I finished my first new short story in a while. I’ve been thinking about it for weeks and doing the necessary research, but it took me a while to get around to putting pen to paper. On Friday morning, I wrote the first half of the story longhand. Then, when I was in the shower, I realized that I had begun the story in the wrong place. Usually this means that I’ve started it too soon, but in this case I started it too late. So during breakfast I wrote another several hundred words. I finished the first draft, a very rough draft, that evening.

Since then I’ve been proofing and revising it mercilessly. Generally my stories get shorter upon revision, but this one got longer by about a third. It took me a while to get everything to flow the way I wanted it to. Lots of awkward transitions. But I finally got it to the place where it was time to let it go, so I submitted it this morning.

I have a couple of other short stories I want to write. I have a long flight ahead of me this weekend, so I’ll probably get a little writing done then, as well as a lot of reading. I’m about ⅔ of the way through the third Game of Thrones novel. I just reached the Red Wedding, which I’d heard about when it happened on the TV series. The funny thing is that I expected it to take place during Joffrey’s wedding, not when it actually did, so I was quite taken by surprise. I’ve been studiously avoiding all the spoilers out there, especially this week after the finale. I know that Joffrey will get his due, but I really don’t know much else about what’s going to happen, so I’m enjoying this immensely. I’m a few episodes into the second season of the TV series, too. Now I know how to imagine Brienne of Tarth.

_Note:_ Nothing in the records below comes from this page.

-- ==== Sys2Proof/Machine/Motion.lean ====
section
/-! DEFINITION. Motion reports and motion faults (R142, R167, R214, R294 to R296, Table 10-17). -/

namespace Sys2Proof.Machine

/-- Reserved fields of a report are zero and its state is defined (Table 10-17). -/
def reportOk (e : Bytes) : Bool := getLe e 2 1 ≤ 7 && getLe e 3 1 ≤ 1 && zeroAt e 16 8

/-- What a report says, kept; requests up to its sequence number are acted on (R294). -/
def Motion.take (e : Bytes) (m : Motion) : Motion :=
  let n := getLe e 0 2
  { m with
    owed := m.owed.filter (fun x => 32768 ≤ (n + 65536 - x.toNat) % 65536)
    state := getLe e 2 1, dir := decide (getLe e 3 1 = 1), vel := toSigned 32 (getLe e 4 4), lpos := toSigned 64 (getLe e 8 8), fault := false }

/-- A report is consumed: the position behind it, and SQ_HEAD once half of the motion SQ has been consumed since the last request
(R296). -/
def State.consumeReport (q : Nat) (p : Pair) (s : State) : State :=
  let s := s.modPair q (fun (x : Pair) => { x with sqFetch := (x.sqFetch + 1) % 2 ^ x.sqLog })
  let s := { s with motion := { s.motion with consumed := s.motion.consumed + 1 } }
  if 2 ^ p.sqLog ≤ 2 * s.motion.consumed then s.motionReq { kind := 6 } else s

/-- At the target of a LOCATE the tape is run for whoever writes or reads (R142, R214). -/
def State.runAtTarget (s : State) : State :=
  if s.motion.state = 2 && s.motion.owed = [] && s.motion.held = [] && (s.forge.writing || s.rd.reading) then
    s.runTape (decide (s.heat.wrap % 2 = 1))
  else s

/-- The first STREAMING after a RUN or TURNAROUND: SPEED_CUR is the level it was posted at; lanes that begin to read or verify enter
ACQUIRE (R142, R167). -/
def State.firstStreaming (s : State) : State :=
  match s.motion.runLevel with
  | some (n, v) =>
    if s.motion.state = 4 && !s.motion.owed.contains n then
      let s := { s with motion := { s.motion with runLevel := none }, blw := { s.blw with speedCur := v } }
      if s.forge.writing && s.heat.first then s.lanesAcquire
      else if s.rd.reading && !s.rd.streaming then { s with rd := { s.rd with streaming := true } }.lanesAcquire
      else s
    else s
  | none => s

/-- A motion fault: MOTION_FAULT posted, the commands that wait on the motion ended with MOTION FAULT (R294). -/
def State.motionFault (s : State) : State :=
  let seq := s.motion.owed.headD (s.motion.nextSeq - 1)
  let s := { s with motion := { s.motion with owed := [], fault := true } }
  (s.event 0x0304 seq.toNat s.motion.state).failTape Status.motionFault

/-- A consumed report takes effect; a report of FAULT is a motion fault (log 54). -/
def State.takeReport (e : Bytes) (s : State) : State :=
  let s := { s with motion := s.motion.take e }
  if s.motion.state = 6 then s.motionFault
  else
    let moves := s.motion.state = 3 || s.motion.state = 4 || s.motion.state = 5
    let s := { s with rd := { s.rd with streaming := s.rd.streaming && moves } }
    (s.firstStreaming).runAtTarget

/-- MOTION_REPORT (R296): the next report that a doorbell covers is consumed, one with a reserved field that is not zero is ignored and
counted. -/
def execMotionReport (e : Bytes) (s : State) : Host.Outcome State Fault Refusal :=
  .next (match s.motionPair with
    | none => s
    | some q => match s.pair? q with
      | none => s
      | some p =>
        if p.sqFetch = p.sqTail || p.error then s
        else
          let e := fit 32 e
          let s := (s.journal 0x08 0 e).consumeReport q p
          if reportOk e then s.takeReport e else s.countError)

/-- The last report shows a moving state (R294). -/
def Motion.moving (m : Motion) : Bool := m.state = 1 || m.state = 3 || m.state = 4 || m.state = 5

/-- MOTION_FAULT (R294): a request went 10 ms without a report, or a moving tape did. -/
def execMotionFault (s : State) : Host.Outcome State Fault Refusal :=
  .next (if s.motion.owed ≠ [] || (s.motion.moving && !s.motion.fault) then s.motionFault else s)

end Sys2Proof.Machine
end

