-- ==== Sys2Proof/Machine/Held.lean ====
section
/-! DEFINITION. Every mailbox command by its opcode (Table 12-5), requests that were held and are served at last, and the moments that
end such a wait: activation, power states, the end of a security self-test (R270, R337, R354 to R359). -/

namespace Sys2Proof.Machine

/-! ## Commands by opcode -/

/-- What serves each opcode of Table 12-5. -/
def services : List (Nat × (MbReq → State → State)) := [
  (0x0001, serveStateSummary), (0x0002, serveParamGet), (0x0003, serveParamSet), (0x0101, serveQpCreate), (0x0102, serveQpDelete),
  (0x0201, serveCartLoad), (0x0202, serveCartUnload), (0x0203, serveLedgerGet), (0x0204, serveLedgerStored), (0x0205, serveEodSearch),
  (0x0301, serveReadChannelStats), (0x0302, serveServoStatus), (0x0303, serveCompressStats), (0x0401, serveScrub),
  (0x0402, serveScaleLogRead), (0x0403, serveHearthChannelStatus)]

/-- Security, firmware and the rest of Table 12-5. -/
def services2 : List (Nat × (MbReq → State → State)) := [
  (0x0501, serveSecGetIdentity), (0x0502, serveSecChallenge), (0x0503, serveSecLogin), (0x0504, serveSecLogout), (0x0505, serveSecKeyAgree),
  (0x0506, serveSecCommission), (0x0507, serveSecSetAuth), (0x0508, serveSecKekLoad), (0x0509, serveSecKekErase),
  (0x050A, serveSecKeyLoad), (0x050B, serveSecKeyErase), (0x050C, serveSecSlotInfo), (0x050D, serveSecSetMode), (0x050E, serveSecZeroize),
  (0x050F, serveSecSelftest), (0x0601, serveFwInfo), (0x0602, serveFwDownload), (0x0603, serveFwCommit), (0x0604, serveFwActivate),
  (0x0701, servePowerSet), (0x0702, serveSelftestStart), (0x0703, serveSelftestAbort), (0x0704, serveSelftestResult),
  (0x0801, serveCalExport), (0x0802, serveCalWrite), (0x0803, serveLaneStatus), (0x0901, serveUnitControl), (0x0902, serveTwinPair),
  (0x0903, serveTwinSwap), (0x0904, serveTwinStatus), (0x0905, serveBenchControl), (0x0906, serveSnapshotRead)]

/-- A request served; an opcode that Table 12-5 does not list is rejected with INVALID OPCODE (R339). -/
def mbServe (op : Nat) (r : MbReq) (s : State) : State :=
  match assocGet (services ++ services2) op with
  | some f => f r s
  | none => s.refuse op Status.invalidOpcode r

/-- Held requests served in the order of their GOs (R354, R358); one that must wait still, because a request before it began an
activation or a power state, stays held. -/
def serveHeldN : List Nat → State → State
  | [], s => s
  | m :: rest, s =>
    let b := s.mbox m
    let op := b.opcode.toNat
    match b.req with
    | none => serveHeldN rest s
    | some r =>
      if s.mbWaits op then
        serveHeldN rest { s with fw := { s.fw with heldMb := s.fw.heldMb ++ [m] } }
      else serveHeldN rest (mbServe op r ((s.modMbox m (fun b => { b with held := false })).withIo r.io))

/-- The mailboxes that hold a request are served. -/
def State.serveHeld (s : State) : State := serveHeldN s.fw.heldMb { s with fw := { s.fw with heldMb := [] } }

/-! ## Hot activation (R354, R355, Table 12-14) -/

/-- An activation ends: fetch resumes, what waited for firmware goes out, held requests are served, FW_ACTIVATE is answered, a shutdown
asked for meanwhile begins (R354, R355, R361). -/
def State.endActivation (st : BitVec 16) (detail : Nat) (s : State) : State :=
  let m := s.fw.actMb
  let s := { s with fw := { s.fw with act := .none, actMb := none } }
  let s := s.drainEvents.drainMotion.serveHeld
  let s := answerMb m st detail s
  let k := s.glob.shutdownAfterAct
  if k = 0 then s
  else { s with glob := { s.glob with shutdownAfterAct := 0 } }.requestShutdown (decide (k = 2))

/-- The drain is complete: every fetched command and every request on another mailbox that is not held (Table 12-14, step 4). -/
def State.drained (s : State) : Bool :=
  s.recs.cmds.all (fun c => s.pairError c.pair)
    && (List.range 16).all (fun m => (s.mbox m).state ≠ 1 || (s.mbox m).held || s.fw.actMb = some m)

/-- BLACKOUT_START: the blackout begins with the guard still holding; without it fetch resumes and the activation goes back to step 2
(R354). -/
def execBlackoutStart (s : State) : Host.Outcome State Fault Refusal :=
  .next (if s.fw.act ≠ .draining || !s.drained then s
    else if s.actGuard then { s with fw := { s.fw with act := .blackout } }
    else { s with fw := { s.fw with act := .preparing } }.serveHeld)

/-- FIRMWARE_READY (R354, step 5). -/
def execFirmwareReady (s : State) : Host.Outcome State Fault Refusal :=
  .next (if s.fw.act ≠ .blackout then s
    else
      let v := fwVersion (s.fw.slot s.fw.bootSlot)
      ({ s with fw := { s.fw with running := BitVec.ofNat 64 v } }.event 0x0503 v 0).endActivation Status.success 0)

/-- ACTIVATION_FALLBACK: the previous image runs again and its slot is the boot slot (R354). -/
def execActivationFallback (s : State) : Host.Outcome State Fault Refusal :=
  .next (if s.fw.act ≠ .blackout then s else (s.markSlot s.fw.prevSlot).endActivation Status.sequenceError 5)

/-- ACT_DRAIN_MAX_EXPIRY: the blackout has not begun in time (R354). -/
def execActDrainMaxExpiry (s : State) : Host.Outcome State Fault Refusal :=
  .next (if s.fw.act = .preparing || s.fw.act = .draining then s.endActivation Status.sequenceError 4 else s)

/-! ## Power states (R356 to R359) -/

/-- The steps on the way to a power state are done: for P2 and P3 writing has ended, the tape is stopped and nothing needs it; in D3hot
every command has completed (R356, R359). -/
def State.entryDone (t : BitVec 2) (s : State) : Bool :=
  t.toNat < 2 || (!s.forge.writing && (s.recsIn .sealed) = [] && s.tapeStopped && s.rd.jobs = [] && s.rd.locate.isNone
    && !s.cart.searching && !s.cart.eodChecking && (!s.pwr.d3hot || s.recs.cmds.all (fun c => s.pairError c.pair)))

/-- After a state is reached: a wake that came during the entry is followed at once (R358); deeper targets asked for meanwhile and the
P3 of D3hot are entered next. -/
def State.afterEntry (t : BitVec 2) (s : State) : State :=
  if s.pwr.wake && !s.pwr.d3hot then
    let d := s.pwr.deeper
    let s := { s with pwr := { s.pwr with wake := false, deeper := [] } }
    (abandonSets d s).reachP0.serveHeld
  else match s.pwr.deeper with
    | (u, m) :: rest =>
      let s := { s with pwr := { s.pwr with deeper := rest } }
      if u.toNat ≤ t.toNat then s.done m [] else s.enterPower u (some m)
    | [] => if s.pwr.d3hot && t ≠ 3 then s.enterPower 3 none else s

/-- POWER_ENTRY_COMPLETE (R356, R358, R359). -/
def execPowerEntryComplete (s : State) : Host.Outcome State Fault Refusal :=
  .next (match s.pwr.entering with
    | none => s
    | some t =>
      if !s.entryDone t then s
      else
        let m := s.pwr.mb
        let w := s.pwr.wake
        let s := answerMb m Status.success 0 ({ s with pwr := { s.pwr with mb := none } }.reachPower t)
        { s with pwr := { s.pwr with wake := w } }.afterEntry t)

/-- D0_TRANSITION: a wake event; interrupts held since D3hot go out (R357, R359). -/
def execD0Transition (s : State) : Host.Outcome State Fault Refusal :=
  .next ({ s with pwr := { s.pwr with d3hot := false } }.wake.flushSignals.serveHeld)

/-! ## The end of a security self-test (R270) -/

/-- SEC_ requests that waited are rejected with SELF-TEST FAILED. -/
def rejectTests : List Nat → State → State
  | [], s => s
  | m :: rest, s => rejectTests rest (s.respond m Status.selfTestFailed (openDetail (s.mbox m).opcode.toNat Status.selfTestFailed.toNat) [])

/-- SEC_ requests that waited are served in order of arrival. -/
def serveTests : List Nat → State → State
  | [], s => s
  | m :: rest, s => serveTests rest (match (s.mbox m).req with
    | some r => mbServe (s.mbox m).opcode.toNat r (s.withIo r.io)
    | none => s)

/-- SEC_SELFTEST_END (R270): `pairs` are the AES pairs that passed, `ok` the outcome of the other tests. -/
def execSecSelftestEnd (ok : Bool) (pairs : List (Fin 80)) (io : Io) (s : State) : Host.Outcome State Fault Refusal :=
  .next (if s.sec.state ≠ .selfTest || !s.glob.ready then s
    else
      let s := (s.withIo io).setPairs (pairs.map Fin.val)
      let n := s.sec.pairs.length
      let pass := ok && 60 ≤ n
      let s := if pass then s.passTests else s.secError
      let m := s.sec.testMb
      let held := s.sec.heldMb
      let s := { s with sec := { s.sec with testMb := none, heldMb := [] } }
      let s := match m with
        | some m => s.done m ([byte (b2n (!pass))] ++ zeros 3 ++ leBytes 4 n)
        | none => s
      if pass then serveTests held s else rejectTests held s)

end Sys2Proof.Machine
end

I saw all of the Lord of the Rings movies when they came out in the theater and have the extended cut DVDs of all three. Also went to see the first two Hobbit movies but, for some reason, when the third one came out I didn’t get around to seeing it. A couple of months ago I stumbled across it on HBO and recorded it. I had some free time on the weekend, so I finally decided to watch it. I think Game of Thrones has spoiled me. That TV series looks so grim but real, whereas the world of The Hobbit feels fake to me now. I was acutely aware of the special effects, and the dialog felt stagey and artificial. About 45 minutes into it, I’d had enough, and I deleted it from the DVR. I’d also recorded Mad Max: Fury Road, which I saw in the theater when it came out, so I watched that instead. I liked it very much the first time, and I think I got even more out of it the second time. Good film.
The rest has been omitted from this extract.